Is this the appropriate way to calculate a multiclass reliability diagram for model calibration?

Question

I'm trying to generalize reliability diagrams [1] to a multiclass classifier and implement that using pytorch and pytorch-metrics.

So far so good but I'm somewhat confused about the definition of accuracy and how it applies to the intersection of multiple classes and multiple confidence bins, let me illustrate with an example:

Say I have 3 classes A, B and C (which is there just to make sure the problem is not a binary classifier).
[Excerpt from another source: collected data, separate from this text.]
namespace Sys2Proof.Machine

/-! ### Signed images -/

/-- Flash areas of Table 20.4: address and size. Area 1 is A, 2 is B. -/
def fwArea (a : Nat) : Nat × Nat := (if a = 1 then 0x00100000 else 0x00900000, 0x00800000)
/-- Watch image areas. -/
def watchArea (a : Nat) : Nat × Nat := (if a = 1 then 0x01100000 else 0x01200000, 0x00100000)
/-- An area of flash as bytes. -/
def Dev.flashArea (d : Dev) (a : Nat × Nat) : List Byte := memBytes d.flash a.1 a.2

/-- SIGNED_LEN and the position of the signature block that an image's header gives, by type (Table 20.2). -/
def imageExtent (ty : Nat) (img : List Byte) : Nat × Nat :=
  match ty with
  | 3 => (128, 128 + 32 * leAt img 12 4 + leAt img 8 4)
  | 4 => (let n := 64 + 12 * leAt img 5 1 + leAt img 16 4 + leAt img 20 4
          (n, n))
  | _ => (leAt img 8 4, leAt img 8 4)

/-- The version field of an image (R535). -/
def imageVersion (ty : Nat) (img : List Byte) : Nat := if ty = 2 ∨ ty = 3 then leAt img 20 4 else leAt img 12 4

/-- Whether Table 20.2 lets a root sign a type at all. -/
def rootMay (ty root : Nat) : Bool :=
  match ty with
  | 1 => decide (root = 0)
  | 4 => decide (root = 1 ∨ root = 2)
  | _ => decide (root ≤ 2)

/-- A key or hash that reads as all ones counts as not programmed (R530). -/
def notOnes (l : List Byte) : Bool := l.any (fun b => decide (b ≠ 0xFF))

/-- Customer root slot `s` is programmed, and not revoked (R534). -/
def Dev.rootIn (d : Dev) (s : Nat) : Bool := (d.nat O.scRootState).testBit (2 * s) && notOnes (d.raw (O.scCustRoot s))

/-- Check 2 of R534: the root that a block names. -/
def Dev.rootOk (d : Dev) (ty root : Nat) (pub : List Byte) : Bool :=
  if root = 0 then
    decide (sha256 pub = d.raw O.scSkenumRoot) && notOnes (d.raw O.scSkenumRoot) &&
    !(decide (ty = 2 ∨ ty = 3) && (d.rootIn 0 || d.rootIn 1))
  else
    let s := root - 1
    decide (sha256 pub = d.raw (O.scCustRoot s)) && d.rootIn s && !(d.nat O.scRootState).testBit (2 * s + 1)

/-- The header of a code image (Table 20.5). -/
def codeHeaderOk (ty : Nat) (img : List Byte) : Bool :=
  if ty = 1 ∨ ty = 5 then
    decide (leAt img 0 4 = (if ty = 1 then 0x57464B53 else 0x4345524B)) && decide (leAt img 4 1 = 1) && decide (leAt img 5 1 = ty)
  else true

/-- The checks of R534 for an image of a type in an area, against counter `k`: 0 when it passes, else the number of the check
that fails first. -/
def Dev.verify (d : Dev) (ty k : Nat) (img : List Byte) : Nat :=
  let e := imageExtent ty img
  let blk := slice img e.2 3040
  let root := leAt blk 5 1
  let pub := slice blk 16 60
  if !(codeHeaderOk ty img && decide (e.2 + 3040 ≤ img.length) && decide (leAt blk 0 4 = 0x53474953) && decide (leAt blk 4 1 = ty) &&
       rootMay ty root && decide (leAt blk 8 4 = e.1)) then 1
  else if !d.rootOk ty root pub then 2
  else if !hssVerify pub (img.take e.1 ++ blk.take 16) (slice blk 76 2964) then 3
  else if imageVersion ty img < d.nat (O.scRollback k) then 4
  else 0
For the sake of the example, my model always outputs confidence 0 for C class.

Let's say I see 20 samples where:

10 samples are classified as A with confidence 0.8 and their ground truth is actually A
9 samples are classified as B with confidence 0.8 and their ground truth is actually B
1 sample is classified as B with confidence 0.8 but its ground truth is A

Let's say I'm drawing multiclass reliability diagram with 2 bins: [0.0-0.5) and [0.5-1]. My current code would output this: Class A: [0, 1] Class B: [0, 9/10]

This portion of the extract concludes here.